> _Requirement_
Nothing outside the range is wanted. Repeat exactly the lines below from the one with "exact exists_congr fun" through the one with "have no row. -/".

> _Provided records_
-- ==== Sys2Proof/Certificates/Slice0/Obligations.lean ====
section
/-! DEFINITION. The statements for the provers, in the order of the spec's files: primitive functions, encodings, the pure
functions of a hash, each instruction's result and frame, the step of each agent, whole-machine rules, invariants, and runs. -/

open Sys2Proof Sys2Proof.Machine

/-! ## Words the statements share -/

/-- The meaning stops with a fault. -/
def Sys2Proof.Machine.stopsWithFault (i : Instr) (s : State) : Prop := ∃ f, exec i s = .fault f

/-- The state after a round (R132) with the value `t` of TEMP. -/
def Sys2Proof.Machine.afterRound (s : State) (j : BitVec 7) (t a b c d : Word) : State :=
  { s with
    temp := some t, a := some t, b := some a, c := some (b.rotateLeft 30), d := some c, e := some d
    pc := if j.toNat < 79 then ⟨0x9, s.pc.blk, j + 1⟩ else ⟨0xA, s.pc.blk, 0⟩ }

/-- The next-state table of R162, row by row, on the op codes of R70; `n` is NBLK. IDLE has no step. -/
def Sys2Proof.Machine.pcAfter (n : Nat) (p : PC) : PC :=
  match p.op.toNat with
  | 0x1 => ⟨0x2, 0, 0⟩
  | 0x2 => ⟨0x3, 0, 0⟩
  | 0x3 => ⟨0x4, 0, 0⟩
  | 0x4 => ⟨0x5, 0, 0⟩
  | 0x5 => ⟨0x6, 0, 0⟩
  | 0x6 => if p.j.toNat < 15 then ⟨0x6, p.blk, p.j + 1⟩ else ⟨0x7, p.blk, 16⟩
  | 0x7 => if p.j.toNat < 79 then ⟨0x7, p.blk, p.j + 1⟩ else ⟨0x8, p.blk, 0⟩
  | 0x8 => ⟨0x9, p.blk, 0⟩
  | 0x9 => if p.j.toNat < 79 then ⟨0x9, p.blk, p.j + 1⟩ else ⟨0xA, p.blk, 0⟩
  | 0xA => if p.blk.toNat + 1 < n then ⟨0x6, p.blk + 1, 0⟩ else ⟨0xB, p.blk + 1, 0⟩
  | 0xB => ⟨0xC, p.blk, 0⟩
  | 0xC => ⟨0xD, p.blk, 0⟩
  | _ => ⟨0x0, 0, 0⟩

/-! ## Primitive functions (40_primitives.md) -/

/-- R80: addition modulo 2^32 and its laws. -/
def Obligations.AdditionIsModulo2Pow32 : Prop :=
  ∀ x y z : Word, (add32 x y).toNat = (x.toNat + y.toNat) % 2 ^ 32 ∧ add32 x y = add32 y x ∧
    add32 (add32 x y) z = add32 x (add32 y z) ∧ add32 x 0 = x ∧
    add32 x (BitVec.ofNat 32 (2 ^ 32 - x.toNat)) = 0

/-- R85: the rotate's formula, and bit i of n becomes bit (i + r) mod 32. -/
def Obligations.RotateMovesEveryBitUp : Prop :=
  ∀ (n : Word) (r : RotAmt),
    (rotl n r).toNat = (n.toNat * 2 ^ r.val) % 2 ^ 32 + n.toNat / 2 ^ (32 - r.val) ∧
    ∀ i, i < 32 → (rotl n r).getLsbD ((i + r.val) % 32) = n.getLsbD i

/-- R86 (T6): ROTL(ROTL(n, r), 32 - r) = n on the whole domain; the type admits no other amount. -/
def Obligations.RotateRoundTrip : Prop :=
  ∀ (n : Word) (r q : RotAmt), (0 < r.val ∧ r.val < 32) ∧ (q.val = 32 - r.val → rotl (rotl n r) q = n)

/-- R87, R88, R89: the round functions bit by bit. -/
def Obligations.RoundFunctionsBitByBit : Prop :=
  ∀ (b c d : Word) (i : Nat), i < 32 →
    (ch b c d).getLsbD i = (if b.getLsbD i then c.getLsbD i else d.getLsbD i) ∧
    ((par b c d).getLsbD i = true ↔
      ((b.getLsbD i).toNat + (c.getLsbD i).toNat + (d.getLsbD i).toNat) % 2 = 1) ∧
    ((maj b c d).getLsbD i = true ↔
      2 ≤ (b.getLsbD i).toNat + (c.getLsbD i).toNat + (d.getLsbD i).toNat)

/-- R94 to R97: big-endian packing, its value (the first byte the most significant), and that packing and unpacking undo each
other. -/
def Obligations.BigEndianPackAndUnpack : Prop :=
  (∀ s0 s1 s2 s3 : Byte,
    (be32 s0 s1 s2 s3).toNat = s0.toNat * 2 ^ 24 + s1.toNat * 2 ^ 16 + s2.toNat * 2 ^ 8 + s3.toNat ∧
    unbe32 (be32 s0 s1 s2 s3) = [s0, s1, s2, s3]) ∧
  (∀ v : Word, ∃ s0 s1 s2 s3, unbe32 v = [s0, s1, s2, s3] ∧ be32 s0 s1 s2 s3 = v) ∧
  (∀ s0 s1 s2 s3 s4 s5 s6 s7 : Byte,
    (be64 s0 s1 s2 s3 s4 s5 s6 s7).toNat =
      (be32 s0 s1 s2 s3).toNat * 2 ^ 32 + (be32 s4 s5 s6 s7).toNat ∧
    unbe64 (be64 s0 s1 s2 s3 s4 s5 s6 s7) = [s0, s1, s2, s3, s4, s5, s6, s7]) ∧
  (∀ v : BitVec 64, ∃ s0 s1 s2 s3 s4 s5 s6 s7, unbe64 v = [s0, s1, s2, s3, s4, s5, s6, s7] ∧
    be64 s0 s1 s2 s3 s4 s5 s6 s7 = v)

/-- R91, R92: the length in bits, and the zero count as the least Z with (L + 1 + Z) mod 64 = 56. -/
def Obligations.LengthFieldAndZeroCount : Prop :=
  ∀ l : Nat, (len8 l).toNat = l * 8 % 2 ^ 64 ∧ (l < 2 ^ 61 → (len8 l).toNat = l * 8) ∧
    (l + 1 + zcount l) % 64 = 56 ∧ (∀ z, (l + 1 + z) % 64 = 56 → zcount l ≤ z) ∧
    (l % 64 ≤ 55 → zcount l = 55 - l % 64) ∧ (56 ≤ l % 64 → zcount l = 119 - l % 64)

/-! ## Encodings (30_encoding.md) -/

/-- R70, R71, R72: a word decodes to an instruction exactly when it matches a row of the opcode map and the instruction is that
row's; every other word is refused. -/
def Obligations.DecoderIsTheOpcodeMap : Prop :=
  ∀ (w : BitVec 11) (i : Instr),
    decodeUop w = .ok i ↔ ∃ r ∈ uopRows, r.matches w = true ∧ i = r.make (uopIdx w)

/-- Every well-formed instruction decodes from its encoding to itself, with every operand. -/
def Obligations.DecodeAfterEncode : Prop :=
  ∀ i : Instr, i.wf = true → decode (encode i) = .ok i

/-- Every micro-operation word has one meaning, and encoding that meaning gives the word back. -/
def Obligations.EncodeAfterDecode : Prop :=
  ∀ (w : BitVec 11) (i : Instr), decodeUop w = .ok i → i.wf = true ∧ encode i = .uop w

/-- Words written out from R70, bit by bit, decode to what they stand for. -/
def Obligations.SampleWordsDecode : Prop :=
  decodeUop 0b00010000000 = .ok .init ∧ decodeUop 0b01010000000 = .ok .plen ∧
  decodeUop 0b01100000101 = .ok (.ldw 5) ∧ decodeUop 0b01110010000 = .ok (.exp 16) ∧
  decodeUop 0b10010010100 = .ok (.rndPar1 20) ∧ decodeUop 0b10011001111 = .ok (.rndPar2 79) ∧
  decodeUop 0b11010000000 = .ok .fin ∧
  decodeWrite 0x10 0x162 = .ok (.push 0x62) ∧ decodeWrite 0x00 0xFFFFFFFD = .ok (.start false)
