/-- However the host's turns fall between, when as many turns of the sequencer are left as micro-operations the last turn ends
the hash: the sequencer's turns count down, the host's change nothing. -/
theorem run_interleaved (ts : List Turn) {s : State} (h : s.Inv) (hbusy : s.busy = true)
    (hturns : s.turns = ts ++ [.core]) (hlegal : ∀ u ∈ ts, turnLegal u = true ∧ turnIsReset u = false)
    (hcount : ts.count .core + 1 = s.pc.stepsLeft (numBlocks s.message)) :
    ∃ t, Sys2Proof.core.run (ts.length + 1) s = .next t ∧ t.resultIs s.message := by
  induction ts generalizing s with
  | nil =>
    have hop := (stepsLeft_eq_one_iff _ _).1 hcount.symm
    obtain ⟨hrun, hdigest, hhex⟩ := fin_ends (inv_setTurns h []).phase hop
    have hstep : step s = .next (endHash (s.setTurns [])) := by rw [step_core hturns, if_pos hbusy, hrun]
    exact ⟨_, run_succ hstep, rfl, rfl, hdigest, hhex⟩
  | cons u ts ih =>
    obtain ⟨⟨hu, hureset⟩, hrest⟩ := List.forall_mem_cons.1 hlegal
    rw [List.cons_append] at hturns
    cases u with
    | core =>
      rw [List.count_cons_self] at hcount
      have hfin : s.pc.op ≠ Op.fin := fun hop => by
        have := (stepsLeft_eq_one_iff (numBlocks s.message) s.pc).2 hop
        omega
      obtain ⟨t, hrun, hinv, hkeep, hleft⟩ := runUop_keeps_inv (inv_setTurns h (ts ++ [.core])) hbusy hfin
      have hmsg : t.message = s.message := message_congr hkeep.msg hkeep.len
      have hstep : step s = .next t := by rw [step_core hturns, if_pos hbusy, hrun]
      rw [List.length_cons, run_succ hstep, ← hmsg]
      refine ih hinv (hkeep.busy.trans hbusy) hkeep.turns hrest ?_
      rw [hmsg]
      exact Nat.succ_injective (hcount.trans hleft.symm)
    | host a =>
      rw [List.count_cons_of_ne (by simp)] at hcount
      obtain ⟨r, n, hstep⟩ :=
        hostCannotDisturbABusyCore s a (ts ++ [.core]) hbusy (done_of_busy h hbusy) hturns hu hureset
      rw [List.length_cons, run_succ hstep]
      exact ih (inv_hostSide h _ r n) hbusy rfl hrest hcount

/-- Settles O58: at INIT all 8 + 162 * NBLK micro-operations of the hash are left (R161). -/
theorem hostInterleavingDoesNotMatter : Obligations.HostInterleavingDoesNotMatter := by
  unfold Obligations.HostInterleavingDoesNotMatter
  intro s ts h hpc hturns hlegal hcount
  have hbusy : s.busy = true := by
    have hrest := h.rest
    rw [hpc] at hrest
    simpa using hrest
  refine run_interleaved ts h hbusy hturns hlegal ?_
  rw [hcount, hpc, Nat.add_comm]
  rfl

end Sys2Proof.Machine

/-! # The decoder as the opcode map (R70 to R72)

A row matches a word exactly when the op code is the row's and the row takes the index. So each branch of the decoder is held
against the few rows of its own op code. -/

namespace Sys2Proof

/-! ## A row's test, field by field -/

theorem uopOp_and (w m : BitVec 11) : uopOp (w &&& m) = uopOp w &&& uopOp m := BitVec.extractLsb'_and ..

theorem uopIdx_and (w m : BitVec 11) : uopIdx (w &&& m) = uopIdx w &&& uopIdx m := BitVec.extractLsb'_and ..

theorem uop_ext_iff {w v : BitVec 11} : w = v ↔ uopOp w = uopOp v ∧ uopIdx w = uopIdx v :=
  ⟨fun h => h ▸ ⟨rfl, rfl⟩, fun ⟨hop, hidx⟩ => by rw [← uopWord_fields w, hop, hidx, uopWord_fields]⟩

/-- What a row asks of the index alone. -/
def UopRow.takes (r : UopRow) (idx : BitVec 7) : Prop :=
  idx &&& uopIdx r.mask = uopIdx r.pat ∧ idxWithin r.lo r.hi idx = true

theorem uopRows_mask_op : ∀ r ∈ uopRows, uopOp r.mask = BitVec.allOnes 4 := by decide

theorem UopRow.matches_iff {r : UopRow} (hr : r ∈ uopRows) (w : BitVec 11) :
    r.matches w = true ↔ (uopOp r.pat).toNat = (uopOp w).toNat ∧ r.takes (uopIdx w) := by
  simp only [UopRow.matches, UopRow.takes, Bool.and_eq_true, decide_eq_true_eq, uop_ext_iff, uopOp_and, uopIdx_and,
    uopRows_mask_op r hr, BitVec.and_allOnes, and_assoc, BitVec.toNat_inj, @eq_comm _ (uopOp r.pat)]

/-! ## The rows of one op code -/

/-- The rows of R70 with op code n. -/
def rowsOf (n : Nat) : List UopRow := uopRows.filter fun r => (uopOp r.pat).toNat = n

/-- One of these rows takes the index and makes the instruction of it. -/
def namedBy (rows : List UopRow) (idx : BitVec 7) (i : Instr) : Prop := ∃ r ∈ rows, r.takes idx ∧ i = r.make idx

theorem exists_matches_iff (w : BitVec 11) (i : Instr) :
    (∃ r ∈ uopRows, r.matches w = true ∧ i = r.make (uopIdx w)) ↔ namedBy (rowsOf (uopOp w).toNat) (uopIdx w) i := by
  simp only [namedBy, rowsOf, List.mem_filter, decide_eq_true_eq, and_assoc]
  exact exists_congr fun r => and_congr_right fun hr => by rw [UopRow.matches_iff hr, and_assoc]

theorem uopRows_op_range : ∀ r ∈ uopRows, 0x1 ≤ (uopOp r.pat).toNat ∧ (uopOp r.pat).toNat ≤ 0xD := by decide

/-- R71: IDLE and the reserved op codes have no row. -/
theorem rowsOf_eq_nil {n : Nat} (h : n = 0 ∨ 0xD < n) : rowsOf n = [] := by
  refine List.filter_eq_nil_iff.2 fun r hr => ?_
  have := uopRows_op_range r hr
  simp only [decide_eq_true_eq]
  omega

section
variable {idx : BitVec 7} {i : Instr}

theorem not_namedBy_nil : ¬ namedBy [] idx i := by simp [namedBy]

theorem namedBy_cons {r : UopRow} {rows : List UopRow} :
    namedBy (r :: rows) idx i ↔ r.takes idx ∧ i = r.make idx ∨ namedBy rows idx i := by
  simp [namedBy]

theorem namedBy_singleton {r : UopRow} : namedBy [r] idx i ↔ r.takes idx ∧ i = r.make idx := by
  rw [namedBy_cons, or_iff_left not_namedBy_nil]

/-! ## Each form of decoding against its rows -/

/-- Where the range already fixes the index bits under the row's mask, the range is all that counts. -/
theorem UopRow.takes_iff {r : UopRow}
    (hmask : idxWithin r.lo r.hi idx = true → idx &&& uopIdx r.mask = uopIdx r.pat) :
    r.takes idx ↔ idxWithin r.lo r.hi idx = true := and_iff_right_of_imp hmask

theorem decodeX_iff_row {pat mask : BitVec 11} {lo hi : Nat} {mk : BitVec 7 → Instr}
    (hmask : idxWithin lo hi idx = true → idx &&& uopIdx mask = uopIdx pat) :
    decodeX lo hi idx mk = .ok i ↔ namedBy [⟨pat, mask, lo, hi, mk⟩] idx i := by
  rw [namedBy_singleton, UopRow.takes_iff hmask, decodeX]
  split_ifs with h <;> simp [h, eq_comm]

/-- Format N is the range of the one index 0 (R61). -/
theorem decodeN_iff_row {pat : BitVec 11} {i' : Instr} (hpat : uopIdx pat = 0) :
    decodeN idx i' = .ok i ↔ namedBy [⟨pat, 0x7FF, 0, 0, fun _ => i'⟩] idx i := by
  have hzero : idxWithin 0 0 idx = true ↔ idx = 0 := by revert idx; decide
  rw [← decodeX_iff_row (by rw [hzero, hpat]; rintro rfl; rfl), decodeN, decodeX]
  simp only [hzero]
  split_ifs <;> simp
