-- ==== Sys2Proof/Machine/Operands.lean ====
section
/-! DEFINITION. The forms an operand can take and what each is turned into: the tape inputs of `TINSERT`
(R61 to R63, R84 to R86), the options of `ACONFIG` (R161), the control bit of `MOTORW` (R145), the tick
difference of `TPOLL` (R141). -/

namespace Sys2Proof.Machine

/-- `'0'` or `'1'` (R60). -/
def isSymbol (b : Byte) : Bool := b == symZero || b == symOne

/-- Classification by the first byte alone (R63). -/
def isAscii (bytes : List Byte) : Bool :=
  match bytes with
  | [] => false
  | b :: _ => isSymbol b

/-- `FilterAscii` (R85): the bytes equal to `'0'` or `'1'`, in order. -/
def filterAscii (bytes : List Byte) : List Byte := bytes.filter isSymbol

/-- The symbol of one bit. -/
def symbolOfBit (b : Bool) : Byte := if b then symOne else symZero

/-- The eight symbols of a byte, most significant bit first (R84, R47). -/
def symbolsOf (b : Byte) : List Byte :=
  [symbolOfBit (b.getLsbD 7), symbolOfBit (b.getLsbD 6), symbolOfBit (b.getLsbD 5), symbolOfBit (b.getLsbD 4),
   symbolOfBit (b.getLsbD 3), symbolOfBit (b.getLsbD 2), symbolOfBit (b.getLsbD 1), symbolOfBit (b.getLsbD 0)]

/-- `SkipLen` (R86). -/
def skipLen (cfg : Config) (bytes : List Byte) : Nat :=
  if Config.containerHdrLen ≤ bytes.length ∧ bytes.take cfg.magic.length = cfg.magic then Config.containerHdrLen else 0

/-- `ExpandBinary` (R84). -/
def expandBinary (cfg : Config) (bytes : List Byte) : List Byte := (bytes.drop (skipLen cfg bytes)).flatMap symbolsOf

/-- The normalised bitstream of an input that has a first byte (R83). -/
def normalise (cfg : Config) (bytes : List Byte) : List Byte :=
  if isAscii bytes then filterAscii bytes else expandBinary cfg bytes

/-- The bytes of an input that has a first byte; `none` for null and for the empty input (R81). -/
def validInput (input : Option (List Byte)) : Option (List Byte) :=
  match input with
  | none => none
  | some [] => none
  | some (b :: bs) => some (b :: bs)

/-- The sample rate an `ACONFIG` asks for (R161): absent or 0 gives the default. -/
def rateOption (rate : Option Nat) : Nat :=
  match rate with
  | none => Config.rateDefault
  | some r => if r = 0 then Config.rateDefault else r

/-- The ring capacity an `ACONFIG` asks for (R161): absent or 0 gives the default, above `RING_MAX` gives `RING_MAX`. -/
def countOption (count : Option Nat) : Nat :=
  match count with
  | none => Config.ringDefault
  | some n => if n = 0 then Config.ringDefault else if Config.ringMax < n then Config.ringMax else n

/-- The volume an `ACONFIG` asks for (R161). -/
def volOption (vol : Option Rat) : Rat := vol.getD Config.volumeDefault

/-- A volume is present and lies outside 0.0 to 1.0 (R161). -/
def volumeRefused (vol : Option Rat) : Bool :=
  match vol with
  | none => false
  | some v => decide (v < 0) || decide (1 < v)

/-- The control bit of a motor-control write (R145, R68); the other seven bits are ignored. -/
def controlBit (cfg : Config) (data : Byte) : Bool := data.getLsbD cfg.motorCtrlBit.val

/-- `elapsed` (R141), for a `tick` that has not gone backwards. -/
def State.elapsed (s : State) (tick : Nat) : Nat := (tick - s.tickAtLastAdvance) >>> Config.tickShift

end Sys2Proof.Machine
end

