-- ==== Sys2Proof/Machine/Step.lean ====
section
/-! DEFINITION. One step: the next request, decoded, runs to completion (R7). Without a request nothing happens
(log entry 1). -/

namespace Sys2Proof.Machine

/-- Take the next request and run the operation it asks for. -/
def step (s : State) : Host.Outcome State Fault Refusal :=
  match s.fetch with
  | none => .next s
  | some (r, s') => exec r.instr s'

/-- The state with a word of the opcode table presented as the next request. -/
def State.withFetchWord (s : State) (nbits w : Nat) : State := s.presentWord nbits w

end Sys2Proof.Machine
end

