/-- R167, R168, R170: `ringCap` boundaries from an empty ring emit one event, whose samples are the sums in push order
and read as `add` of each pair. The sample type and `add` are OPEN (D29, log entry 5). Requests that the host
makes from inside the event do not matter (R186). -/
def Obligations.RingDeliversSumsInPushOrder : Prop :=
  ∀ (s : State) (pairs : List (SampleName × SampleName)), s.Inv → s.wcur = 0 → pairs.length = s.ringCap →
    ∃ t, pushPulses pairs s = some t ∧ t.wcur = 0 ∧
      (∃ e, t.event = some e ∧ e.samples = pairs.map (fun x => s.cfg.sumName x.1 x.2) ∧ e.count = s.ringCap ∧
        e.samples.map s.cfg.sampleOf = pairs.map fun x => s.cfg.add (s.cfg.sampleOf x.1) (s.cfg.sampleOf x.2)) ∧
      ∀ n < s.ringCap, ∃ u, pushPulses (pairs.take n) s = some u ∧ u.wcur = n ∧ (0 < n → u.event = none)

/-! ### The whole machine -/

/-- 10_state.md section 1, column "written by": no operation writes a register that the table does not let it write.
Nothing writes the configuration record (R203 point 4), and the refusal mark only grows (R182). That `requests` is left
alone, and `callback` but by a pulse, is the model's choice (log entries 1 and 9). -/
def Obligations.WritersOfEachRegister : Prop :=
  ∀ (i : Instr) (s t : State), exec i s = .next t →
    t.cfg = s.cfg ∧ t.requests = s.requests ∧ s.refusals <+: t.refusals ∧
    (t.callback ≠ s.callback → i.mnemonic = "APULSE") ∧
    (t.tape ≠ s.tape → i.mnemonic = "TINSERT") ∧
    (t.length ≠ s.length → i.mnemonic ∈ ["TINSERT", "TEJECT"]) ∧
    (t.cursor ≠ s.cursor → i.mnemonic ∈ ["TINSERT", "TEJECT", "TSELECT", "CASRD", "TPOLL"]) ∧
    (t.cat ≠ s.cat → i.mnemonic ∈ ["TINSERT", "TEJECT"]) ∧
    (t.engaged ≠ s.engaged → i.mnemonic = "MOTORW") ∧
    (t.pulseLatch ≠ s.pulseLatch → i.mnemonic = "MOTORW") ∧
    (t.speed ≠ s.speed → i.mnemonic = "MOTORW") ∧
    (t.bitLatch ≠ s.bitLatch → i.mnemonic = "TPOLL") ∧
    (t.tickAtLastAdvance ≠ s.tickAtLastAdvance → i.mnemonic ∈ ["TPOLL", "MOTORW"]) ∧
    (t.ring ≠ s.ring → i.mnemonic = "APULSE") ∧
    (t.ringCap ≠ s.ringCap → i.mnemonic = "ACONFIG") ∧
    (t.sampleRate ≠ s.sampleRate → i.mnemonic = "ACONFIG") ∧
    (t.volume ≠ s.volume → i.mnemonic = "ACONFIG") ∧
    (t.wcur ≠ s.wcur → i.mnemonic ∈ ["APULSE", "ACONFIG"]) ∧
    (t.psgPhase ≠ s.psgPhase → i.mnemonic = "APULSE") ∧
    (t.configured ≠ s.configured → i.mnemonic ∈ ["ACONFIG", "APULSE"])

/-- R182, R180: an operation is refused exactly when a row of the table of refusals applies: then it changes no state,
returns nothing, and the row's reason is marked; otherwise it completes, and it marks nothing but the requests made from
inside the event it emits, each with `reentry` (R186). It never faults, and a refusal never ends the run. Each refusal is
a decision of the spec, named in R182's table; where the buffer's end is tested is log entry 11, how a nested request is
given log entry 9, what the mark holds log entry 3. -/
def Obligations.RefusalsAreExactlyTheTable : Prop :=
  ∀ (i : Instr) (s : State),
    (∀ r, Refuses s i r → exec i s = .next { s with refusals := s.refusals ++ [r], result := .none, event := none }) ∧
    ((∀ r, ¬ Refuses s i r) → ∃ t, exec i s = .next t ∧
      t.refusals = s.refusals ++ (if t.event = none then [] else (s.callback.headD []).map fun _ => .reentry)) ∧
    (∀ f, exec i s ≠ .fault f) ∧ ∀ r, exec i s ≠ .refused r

> _Answer_
  exact exists_congr fun r => and_congr_right fun hr => by rw [UopRow.matches_iff hr, and_assoc]

theorem uopRows_op_range : ∀ r ∈ uopRows, 0x1 ≤ (uopOp r.pat).toNat ∧ (uopOp r.pat).toNat ≤ 0xD := by decide

/-- R71: IDLE and the reserved op codes have no row. -/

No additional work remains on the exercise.